*DATA RECORDS*.

==*==

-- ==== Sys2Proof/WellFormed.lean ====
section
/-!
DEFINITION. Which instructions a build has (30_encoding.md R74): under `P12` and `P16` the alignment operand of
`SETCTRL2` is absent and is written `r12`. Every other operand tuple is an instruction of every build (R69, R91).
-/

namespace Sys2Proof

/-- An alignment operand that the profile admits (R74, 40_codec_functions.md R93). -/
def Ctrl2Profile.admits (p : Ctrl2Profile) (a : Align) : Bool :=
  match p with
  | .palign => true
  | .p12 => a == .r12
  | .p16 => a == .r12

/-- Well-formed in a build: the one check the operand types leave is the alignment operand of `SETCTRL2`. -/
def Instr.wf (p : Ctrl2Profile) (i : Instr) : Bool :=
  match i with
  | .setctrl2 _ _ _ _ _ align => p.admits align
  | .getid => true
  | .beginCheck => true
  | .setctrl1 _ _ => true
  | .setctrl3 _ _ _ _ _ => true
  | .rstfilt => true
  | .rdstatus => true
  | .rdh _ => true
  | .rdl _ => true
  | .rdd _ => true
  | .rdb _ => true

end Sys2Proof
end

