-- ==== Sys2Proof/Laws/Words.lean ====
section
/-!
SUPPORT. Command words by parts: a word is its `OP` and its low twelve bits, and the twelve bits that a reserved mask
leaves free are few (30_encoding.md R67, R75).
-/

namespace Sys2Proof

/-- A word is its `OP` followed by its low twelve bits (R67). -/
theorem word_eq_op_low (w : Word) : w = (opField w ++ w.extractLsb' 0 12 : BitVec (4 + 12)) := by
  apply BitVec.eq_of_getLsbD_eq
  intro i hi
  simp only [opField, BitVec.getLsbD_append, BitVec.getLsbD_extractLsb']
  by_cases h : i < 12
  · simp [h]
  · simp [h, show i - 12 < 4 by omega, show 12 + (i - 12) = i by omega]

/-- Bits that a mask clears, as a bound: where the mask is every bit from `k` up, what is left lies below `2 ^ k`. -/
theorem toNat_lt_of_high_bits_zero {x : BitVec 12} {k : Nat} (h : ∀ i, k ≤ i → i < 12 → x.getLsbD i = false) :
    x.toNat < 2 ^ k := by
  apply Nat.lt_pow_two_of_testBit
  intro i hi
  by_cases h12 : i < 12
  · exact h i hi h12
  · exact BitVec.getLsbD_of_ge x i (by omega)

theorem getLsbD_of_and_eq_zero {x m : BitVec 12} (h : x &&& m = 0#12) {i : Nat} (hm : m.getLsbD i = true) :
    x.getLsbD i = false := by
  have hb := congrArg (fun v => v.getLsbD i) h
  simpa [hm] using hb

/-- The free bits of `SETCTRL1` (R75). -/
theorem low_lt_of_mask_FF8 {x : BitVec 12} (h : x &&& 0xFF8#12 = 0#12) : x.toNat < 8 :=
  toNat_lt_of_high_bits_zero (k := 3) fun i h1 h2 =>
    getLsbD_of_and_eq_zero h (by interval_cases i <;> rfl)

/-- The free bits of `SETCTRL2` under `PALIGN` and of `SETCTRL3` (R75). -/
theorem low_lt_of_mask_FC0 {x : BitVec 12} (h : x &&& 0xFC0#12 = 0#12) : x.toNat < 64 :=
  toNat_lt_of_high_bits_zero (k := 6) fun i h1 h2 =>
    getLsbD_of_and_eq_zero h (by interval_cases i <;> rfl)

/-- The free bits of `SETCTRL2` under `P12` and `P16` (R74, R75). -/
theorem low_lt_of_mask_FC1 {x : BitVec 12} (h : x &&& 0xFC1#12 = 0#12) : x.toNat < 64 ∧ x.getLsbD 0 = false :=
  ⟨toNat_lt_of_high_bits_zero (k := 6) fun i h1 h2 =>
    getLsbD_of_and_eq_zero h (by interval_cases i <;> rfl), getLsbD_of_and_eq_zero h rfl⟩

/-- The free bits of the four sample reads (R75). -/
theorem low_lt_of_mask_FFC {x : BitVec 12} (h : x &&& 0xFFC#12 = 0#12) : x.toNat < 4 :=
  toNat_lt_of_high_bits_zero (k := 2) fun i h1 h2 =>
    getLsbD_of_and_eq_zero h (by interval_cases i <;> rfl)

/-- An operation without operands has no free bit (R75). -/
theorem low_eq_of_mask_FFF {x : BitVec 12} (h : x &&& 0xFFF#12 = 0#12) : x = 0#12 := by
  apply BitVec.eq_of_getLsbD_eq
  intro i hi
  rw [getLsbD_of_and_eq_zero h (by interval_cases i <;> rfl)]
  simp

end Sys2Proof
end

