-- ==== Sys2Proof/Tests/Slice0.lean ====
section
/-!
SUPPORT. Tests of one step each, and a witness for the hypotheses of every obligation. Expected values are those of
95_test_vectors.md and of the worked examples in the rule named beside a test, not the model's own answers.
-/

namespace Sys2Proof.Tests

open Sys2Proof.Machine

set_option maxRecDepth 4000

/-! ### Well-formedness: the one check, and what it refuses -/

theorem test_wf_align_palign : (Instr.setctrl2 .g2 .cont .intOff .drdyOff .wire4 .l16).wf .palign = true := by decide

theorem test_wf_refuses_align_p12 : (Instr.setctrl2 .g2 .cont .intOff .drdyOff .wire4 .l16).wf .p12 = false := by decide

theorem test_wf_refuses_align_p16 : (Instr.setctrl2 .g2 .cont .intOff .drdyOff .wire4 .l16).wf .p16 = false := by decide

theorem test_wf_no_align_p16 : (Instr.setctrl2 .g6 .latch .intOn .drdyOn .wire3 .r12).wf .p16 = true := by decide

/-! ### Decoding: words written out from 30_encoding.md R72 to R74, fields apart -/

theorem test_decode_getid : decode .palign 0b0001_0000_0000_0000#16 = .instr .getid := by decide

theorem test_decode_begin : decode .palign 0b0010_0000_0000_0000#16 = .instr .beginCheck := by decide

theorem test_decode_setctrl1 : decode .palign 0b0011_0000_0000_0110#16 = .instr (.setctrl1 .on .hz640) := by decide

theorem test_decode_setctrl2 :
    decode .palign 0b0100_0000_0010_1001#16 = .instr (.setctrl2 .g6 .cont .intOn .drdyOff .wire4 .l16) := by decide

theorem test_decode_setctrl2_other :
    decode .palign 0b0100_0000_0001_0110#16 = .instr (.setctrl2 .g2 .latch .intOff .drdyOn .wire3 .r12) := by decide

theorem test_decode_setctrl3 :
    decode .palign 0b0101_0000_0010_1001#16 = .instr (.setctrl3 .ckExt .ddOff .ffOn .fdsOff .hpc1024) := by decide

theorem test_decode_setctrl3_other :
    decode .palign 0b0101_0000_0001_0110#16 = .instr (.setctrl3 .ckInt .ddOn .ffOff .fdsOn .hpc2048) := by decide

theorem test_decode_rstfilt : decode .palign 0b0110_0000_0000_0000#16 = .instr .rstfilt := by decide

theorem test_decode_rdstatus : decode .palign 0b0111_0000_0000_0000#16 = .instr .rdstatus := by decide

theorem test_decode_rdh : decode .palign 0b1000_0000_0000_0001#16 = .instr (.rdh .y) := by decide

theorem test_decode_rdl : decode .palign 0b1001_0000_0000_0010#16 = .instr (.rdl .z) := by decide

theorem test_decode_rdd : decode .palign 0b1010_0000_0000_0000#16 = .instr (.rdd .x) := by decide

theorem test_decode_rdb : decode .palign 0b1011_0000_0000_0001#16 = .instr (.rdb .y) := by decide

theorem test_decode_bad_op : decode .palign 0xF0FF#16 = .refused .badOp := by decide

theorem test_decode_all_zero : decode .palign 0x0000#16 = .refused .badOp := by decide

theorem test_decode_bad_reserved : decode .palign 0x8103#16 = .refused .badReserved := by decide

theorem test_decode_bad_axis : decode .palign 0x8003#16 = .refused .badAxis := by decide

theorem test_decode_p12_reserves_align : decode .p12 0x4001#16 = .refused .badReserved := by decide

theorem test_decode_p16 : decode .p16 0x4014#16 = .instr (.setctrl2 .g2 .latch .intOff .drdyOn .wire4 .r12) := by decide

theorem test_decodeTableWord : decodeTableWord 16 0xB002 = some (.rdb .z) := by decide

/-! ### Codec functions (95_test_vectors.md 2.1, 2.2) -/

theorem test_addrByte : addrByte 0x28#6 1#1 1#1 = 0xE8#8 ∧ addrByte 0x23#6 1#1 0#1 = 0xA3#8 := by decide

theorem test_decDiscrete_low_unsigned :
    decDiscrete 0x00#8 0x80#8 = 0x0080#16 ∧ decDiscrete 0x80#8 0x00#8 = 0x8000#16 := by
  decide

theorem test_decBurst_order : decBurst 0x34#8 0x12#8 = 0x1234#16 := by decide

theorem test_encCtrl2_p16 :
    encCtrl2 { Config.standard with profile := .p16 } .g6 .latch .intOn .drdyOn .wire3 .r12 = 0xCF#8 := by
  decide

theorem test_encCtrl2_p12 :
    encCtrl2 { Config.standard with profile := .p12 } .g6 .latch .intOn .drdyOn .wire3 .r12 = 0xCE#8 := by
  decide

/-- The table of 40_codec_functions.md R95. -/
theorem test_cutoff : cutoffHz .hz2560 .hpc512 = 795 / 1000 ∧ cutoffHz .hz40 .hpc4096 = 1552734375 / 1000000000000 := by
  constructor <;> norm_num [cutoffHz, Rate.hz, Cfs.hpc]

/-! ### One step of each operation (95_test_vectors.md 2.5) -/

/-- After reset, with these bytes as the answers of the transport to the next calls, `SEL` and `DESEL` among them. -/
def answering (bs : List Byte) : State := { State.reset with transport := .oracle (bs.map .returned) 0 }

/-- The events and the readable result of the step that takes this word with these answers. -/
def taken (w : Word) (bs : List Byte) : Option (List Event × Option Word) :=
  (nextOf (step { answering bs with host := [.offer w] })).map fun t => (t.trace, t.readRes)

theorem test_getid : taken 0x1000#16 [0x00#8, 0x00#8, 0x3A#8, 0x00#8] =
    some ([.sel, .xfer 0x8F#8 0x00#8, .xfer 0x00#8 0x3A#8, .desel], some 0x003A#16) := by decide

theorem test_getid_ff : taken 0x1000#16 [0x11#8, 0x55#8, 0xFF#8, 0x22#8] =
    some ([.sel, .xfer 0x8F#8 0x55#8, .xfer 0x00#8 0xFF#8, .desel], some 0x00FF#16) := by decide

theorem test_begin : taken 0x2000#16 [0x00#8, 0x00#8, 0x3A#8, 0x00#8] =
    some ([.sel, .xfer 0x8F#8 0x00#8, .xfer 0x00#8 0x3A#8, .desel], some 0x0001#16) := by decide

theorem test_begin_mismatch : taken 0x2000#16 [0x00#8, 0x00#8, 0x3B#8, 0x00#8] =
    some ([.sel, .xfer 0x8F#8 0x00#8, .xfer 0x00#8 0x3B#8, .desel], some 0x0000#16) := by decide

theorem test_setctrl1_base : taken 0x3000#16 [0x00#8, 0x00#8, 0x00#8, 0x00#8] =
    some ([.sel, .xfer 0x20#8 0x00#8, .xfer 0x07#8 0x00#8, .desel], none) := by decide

==*==

*ABOUT THIS TASK*.
Whenever a line of the data above holds the word "List", it counts once; report the total number of such lines and nothing more.

*ANSWER TO THIS TASK*.
2